» What the task requires: Take every line of the material below that includes the string "LineFound" and copy it out.

++++

/-- DEBUG_ACCESS (R85, R385): a read, or a write of the data given, under label 0x42. -/
def execDebugAccess (m : MemReq) (data : Option (List Byte)) (s : State) : Result :=
  .next (whenOp (fun s => match data with
    | none => enterFabric .debugRead { m with label := 0x42 } s
    | some bs => enterFabric (.debugWrite bs) { m with label := 0x42 } s) s)

/-- PATROL_START: a patrol pass runs on every populated port (R378, R388). -/
def execPatrolStart (s : State) : Result :=
  .next (whenOp (fun s => { s with vault := { s.vault with
    ports := (List.range s.vault.ports.length).map (fun p =>
      let x := nth s.vault.ports p VltPort.reset
      if p < ports s then { x with patrol := true } else x) } }) s)

/-! ### The rekey walk (R381, R382) -/

/-- The boundary moves past every page that is done. -/
def advanceBoundary : Nat → Rotation → Rotation
  | 0, r => r
  | fuel + 1, r =>
    if r.doneInFlight.contains r.boundary then
      advanceBoundary fuel { r with boundary := r.boundary + 1, doneInFlight := r.doneInFlight.filter (· != r.boundary) }
    else r

/-- The lines of a page that the engine's reads find at fault. -/
def walkReads (id page : Nat) (found : List LineFound) (s : State) : State := readLines id (page * 65536) 65536 found s

def rekeyPage (slot page : Nat) (found : List LineFound) (s : State) : State :=
  match inSlot s slot with
  | none => s
  | some (id, d) =>
    match d.rotation with
    | none => s
    | some r =>
      if !r.walking || !inFlight r page || r.doneInFlight.contains page then s
      else
        setDef (walkReads id page found (charge slot 0 (pageTraffic d.grant) s)) id (fun d => { d with rotation := d.rotation.map (fun r =>
          advanceBoundary 8 { r with doneInFlight := insNat page r.doneInFlight }) })

/-- REKEY_PAGE_DONE (R381). -/
def execRekeyPageDone (slot page : Nat) (found : List LineFound) (s : State) : Result :=
  .next (whenOp (rekeyPage slot page found) s)

def rekeyDone (slot : Nat) (s : State) : State :=
  match inSlot s slot with
  | none => s
  | some (id, d) =>
    match d.rotation with
    | none => s
    | some r =>
      if !r.walking || r.boundary < r.pages then s
      else
        let s1 := setDef s id (fun d => { d with rotation := none, keyVersion := r.toVersion, destroyed := r.toVersion - 1 })
        let s2 := setSlot s1 slot (fun x => { x with keyCurrent := x.keyNext, keyNext := none })
        notice r.box 0x02 0x0300 r.seq r.toVersion stOk id (touchPage id s2)

/-- REKEY_WALK_COMPLETE (R382, R396). -/
def execRekeyWalkComplete (slot : Nat) (s : State) : Result := .next (whenOp (rekeyDone slot) s)

end Sys2Proof.Machine
end

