/-- GET_DIGESTS (R403). -/
def execGetDigests (q : Doe) (s : State) : Result :=
  .next (spdmAfter q 3 (spdmReply q "DIGESTS" (sha384 (spdmChain s)) false) s)
/-- GET_CERTIFICATE: slot 0, from the product CA to the alias certificate, or ERROR Unspecified where the stored DeviceID
certificate is not the part's own (R400, R403). -/
def execGetCertificate (q : Doe) (s : State) : Result :=
  .next (spdmAfter q 3 (ofSlotZero q (fun s =>
    if s.keep.chainOk then spdmReply q "CERTIFICATE" (spdmChain s) false s
    else emit s (.doe q.fn "ERROR Unspecified" []))) s)
/-- CHALLENGE (R403). -/
def execChallenge (q : Doe) (s : State) : Result :=
  .next (spdmAfter q 3 (ofSlotZero q (spdmReply q "CHALLENGE_AUTH" (sha384 (spdmChain s)) true)) s)
/-- GET_MEASUREMENTS: blocks 1 to 5 (R404). -/
def execGetMeasurements (q : Doe) (s : State) : Result :=
  .next (spdmAfter q 3 (spdmReply q "MEASUREMENTS" (measFixed s ++ measBlock5 s) true) s)
/-- KEY_EXCHANGE: at most four sessions per PF (R403). -/
def execKeyExchange (q : Doe) (s : State) : Result :=
  .next (spdmAfter q 3 (fun s =>
    let x := getSpdm s (portOf q.fn)
    if 4 ≤ x.sessions.length + x.opening.length then emit s (.doe q.fn "ERROR SessionLimitExceeded" [])
    else
      spdmReply q "KEY_EXCHANGE_RSP" (leBytes 4 x.nextId) true (setSpdm (portOf q.fn)
        (fun x => { x with opening := x.opening ++ [x.nextId], nextId := x.nextId + 1 }) s)) s)
/-- FINISH: the session is established (R403). -/
def execFinish (q : Doe) (s : State) : Result :=
  .next (spdm q.fn (fun s =>
    let x := getSpdm s (portOf q.fn)
    match q.session with
    | none => emit s (.doe q.fn "ERROR UnexpectedRequest" [])
    | some i =>
      if x.opening.contains i then
        spdmReply q "FINISH_RSP" [] false (setSpdm (portOf q.fn)
          (fun x => { x with opening := x.opening.filter (· != i), sessions := x.sessions ++ [i] }) s)
      else emit s (.doe q.fn "ERROR UnexpectedRequest" [])) s)
/-- HEARTBEAT in a session (R403). -/
def execSpdmHeartbeat (q : Doe) (s : State) : Result :=
  .next (spdmInSession q (fun _ s => spdmReply q "HEARTBEAT_ACK" [] false s) s)
/-- KEY_UPDATE in a session: its keys are replaced (R403). -/
def execKeyUpdate (q : Doe) (s : State) : Result :=
  .next (spdmInSession q (fun i s => spdmReply q "KEY_UPDATE_ACK" [] false (setSpdm (portOf q.fn) (fun x => { x with
    updates := mput x.updates i ((mfind x.updates i).getD 0 + 1) }) s)) s)

/-- Sessions end: their TDIs enter `ERROR` (R403, R406). -/
def endSessions (port : Nat) (ended : List Nat) (s : State) : State :=
  tdiFaults port (fun f => match f.tdiSession with | some (p, i) => p == port && ended.contains i | none => false)
    (setSpdm port (fun x => { x with
      sessions := x.sessions.filter (fun i => !ended.contains i), opening := x.opening.filter (fun i => !ended.contains i)
      updates := x.updates.filter (fun p => !ended.contains p.1) }) s)

/-- END_SESSION (R403, R406). -/
def execEndSession (q : Doe) (s : State) : Result :=
  .next (spdmInSession q (fun i s => endSessions (portOf q.fn) [i] (spdmReply q "END_SESSION_ACK" [] false s)) s)

/-! ### IDE_KM (R405) -/

def pfOf (port : Nat) : Nat := fnId port 0
def streamKey (port stream : Nat) : Nat := port * 256 + stream

/-- An IDE_KM request inside a session. -/
def ideKm (q : IdeReq) (f : State → State) (s : State) : State :=
  spdm (pfOf q.port) (fun s => match inSession s q.port q.session with
    | none => emit s (.doe (pfOf q.port) "ERROR UnsupportedRequest" [])
    | some _ => f s) s
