/-- The data register that an instruction selects, as bits shifted out: one bit for `BYPASS`, 32 for `IDCODE`, and for boundary
scan the register that holds a cell of each port, whose length and whose order of cells the manual does not give (log 65). The
debug access answers by the row DEBUG_ACCESS, and shows none here. An instruction that the lock withholds acts as `BYPASS`. -/
def tapShows (s : State) (trstN : Bool) (i : TapInstr) : Option (Nat × Nat) :=
  if !tdoDriven s trstN then none
  else match i with
    | .idcode => some (32, tapIdcode.toNat)
    | .bypass => some (1, 0)
    | .boundaryScan => if tapExecutes s i then some (Config.scanLength, Config.scanCells (pinLevels s)) else some (1, 0)
    | .debug => if tapExecutes s i then none else some (1, 0)

/-! ### The I3C target (R68, R69, R484) -/

/-- The 48-bit provisioned ID, highest byte first as the bus carries it. -/
def i3cPid (s : State) : List Byte :=
  beBytes 6 (Config.mipiMfr.toNat * 2 ^ 33 + 0xA640 * 2 ^ 16 + s.pins.instanceId.toNat * 2 ^ 12 + Config.stepping.toNat)

/-- ENTDAA: with two equal IDs on the bus the result is undefined, and the address is a free value (R69, log 4). -/
def entdaa (dyn : BitVec 7) (equalId : Bool) (s : State) : State :=
  if s.belfry.i3cAddr.isSome then s
  else
    let r := drawFree s
    let s1 := if equalId then r.2 else s
    let addr : BitVec 7 := if equalId then r.1.truncate 7 else dyn
    emit { s1 with belfry := { s1.belfry with i3cAddr := some addr } }
      (.i3c (i3cPid s ++ [Config.i3cBcr, Config.i3cDcr]))

def execEntdaa (dyn : BitVec 7) (equalId : Bool) (s : State) : Result := .next (whenAlive (entdaa dyn equalId) s)
/-- RSTDAA: the address goes, and the enable of in-band interrupts stays (R68, log 93). -/
def execRstdaa (s : State) : Result :=
  .next (whenAlive (fun s => { s with belfry := { s.belfry with i3cAddr := none } }) s)

/-- A direct command reaches only a target that has its address. -/
def whenAddressed (f : State → State) (s : State) : State := if alive s && s.belfry.i3cAddr.isSome then f s else s

/-- GETPID. -/
def execGetpid (s : State) : Result := .next (whenAddressed (fun s => emit s (.i3c (i3cPid s))) s)
/-- GETBCR. -/
def execGetbcr (s : State) : Result := .next (whenAddressed (fun s => emit s (.i3c [Config.i3cBcr])) s)
/-- GETDCR. -/
def execGetdcr (s : State) : Result := .next (whenAddressed (fun s => emit s (.i3c [Config.i3cDcr])) s)
/-- GETSTATUS: bit 8 is the safe state; the manual gives no other bit, so they are free values (log 4). -/
def execGetstatus (s : State) : Result :=
  .next (whenAddressed (fun s =>
    let r := drawFree s
    let hi : Byte := (r.1.truncate 8 &&& 0xFE) ||| (if s.flt.safe then 1 else 0)
    emit r.2 (.i3c [hi, (r.1 >>> 8).truncate 8])) s)
/-- ENEC. -/
def execEnec (s : State) : Result := .next (whenAlive (fun s => { s with belfry := { s.belfry with ibiEn := true } }) s)
/-- DISEC. -/
def execDisec (s : State) : Result := .next (whenAlive (fun s => { s with belfry := { s.belfry with ibiEn := false } }) s)

end Sys2Proof.Machine
end

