/-- TABLE_ECC: an entry of the live or the staged table reads `EMPTY` (R488), and the pages that show the live table's figures
follow (R128), or the block enters the safe state. -/
def tableEcc (live : Bool) (entry : Nat) (s : State) : State :=
  let s1 := if live then { s with car := { s.car with live := { s.car.live with empties := insNat entry s.car.live.empties } } }
    else { s with car := { s.car with staged := s.car.staged.map (fun t => { t with empties := insNat entry t.empties }) } }
  let s2 := if live then touchPages s1 else s1
  detect1 (blockCause 0x0400 (BitVec.ofNat 64 entry)) s2

def execTableEcc (live : Bool) (entry : Nat) (s : State) : Result :=
  .next (whenAlive (fun s => if live || s.car.staged.isSome then tableEcc live entry s else s) s)

/-! ### Missed guarantees (R102, R103) -/

/-- The per-frame guarantee with F as it was at the window's start. -/
def windowGuarantee (s : State) (d : Def) (slot res : Nat) : Nat :=
  let t := s.car.live
  if 3 ≤ res && res < 11 then
    owned t res slot * 12800 - runs t res slot * ((getSlot s slot).frameAt.getD (res - 3) (largestFrame d (res - 3)))
  else guarantee s t d slot res

/-- The bit of a resource in BTR.MISS (R104). -/
def missBit (res : Nat) : Nat := if res == 0 then 0 else if res < 11 then res + 1 else if res < 27 then 1 else res - 25

/-- The test of one backlogged slot and resource. -/
def isMiss (s : State) (d : Def) (slot res : Nat) : Bool :=
  (d.state == .resident || d.state == .running) &&
  (res < 11 || 27 ≤ res || (bit d.grant.domeMask (res - 11) && !s.domes.fenced.getLsbD (res - 11) && !(getSlot s slot).held)) &&
  (mfind (getSlot s slot).served res).getD 0 < 8 * windowGuarantee s d slot res

/-- A miss, with the slot and the MISS bit in DETAIL (log 66): the bits, the count and the event; the record and the view's copy
only where their bit goes from 0 to 1. -/
def miss (id slot res : Nat) (d : Def) (s : State) : State :=
  let fn := boundFn d
  let i := missBit res
  let c := slotCause s id 0x0500 (BitVec.ofNat 64 (slot * 256 + i))
  let e := entryOf s .corrected c
  let up (m : Miss) : Miss := { bits := m.bits ||| BitVec.ofNat 12 (2 ^ i), count := min 65535 (m.count + 1) }
  let riseP := !(getSlot s slot).miss.bits.getLsbD i
  let riseV := !(getFn s fn).miss.bits.getLsbD i
  let s1 := setFn (setSlot s slot (fun x => { x with miss := up x.miss })) fn (fun f => { f with miss := up f.miss })
  let s2 := if riseP then recordClock 5 [redact s1 c e] s1 else s1
  if riseV then viewSet fn 1 (viewRecord fn e s2) else s2

/-- A slot was backlogged on a resource: something waited at the start of every entry it owns (R102). -/
def wasBacklogged (s : State) (slot res : Nat) : Bool :=
  0 < owned s.car.live res slot && !(getSlot s slot).slack.contains res

/-- A slot's requests on a host port waited at every entry it owns, because the port's controller, which is outside, was slow to
take them: here a transfer ends within its step (R60, R102; log 9). -/
def hostWaited (waited : List (Nat × Nat)) (s : State) (slot res : Nat) : Bool :=
  (res == 1 || res == 2 || 27 ≤ res) && 0 < owned s.car.live res slot && waited.contains (slot, res)

/-- The test of every slot and resource, but for a window in which a table became live, and the start of the next window. -/
def windowEnd (waited : List (Nat × Nat)) (s : State) : State :=
  let s1 := if s.car.switchedIn == some s.car.window then s
    else (List.range 64).foldl (fun s sl => (List.range 29).foldl (fun s res =>
      match inSlot s sl with
      | some (id, d) => if (wasBacklogged s sl res || hostWaited waited s sl res) && isMiss s d sl res then miss id sl res d s else s
      | none => s) s) s
  windowStart s1

/-- The bell has entered the next window (R102). -/
def windowDue (s : State) : Bool := s.car.window != now s / 1048576

/-- GUARANTEE_WINDOW_END: the bell reaches a multiple of eight frames. -/
def execGuaranteeWindowEnd (waited : List (Nat × Nat)) (s : State) : Result :=
  .next (whenOp (fun s => if windowDue s then windowEnd waited s else s) s)

end Sys2Proof.Machine
end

++++

» Your solution:
def walkReads (id page : Nat) (found : List LineFound) (s : State) : State := readLines id (page * 65536) 65536 found s
def rekeyPage (slot page : Nat) (found : List LineFound) (s : State) : State :=
def execRekeyPageDone (slot page : Nat) (found : List LineFound) (s : State) : Result :=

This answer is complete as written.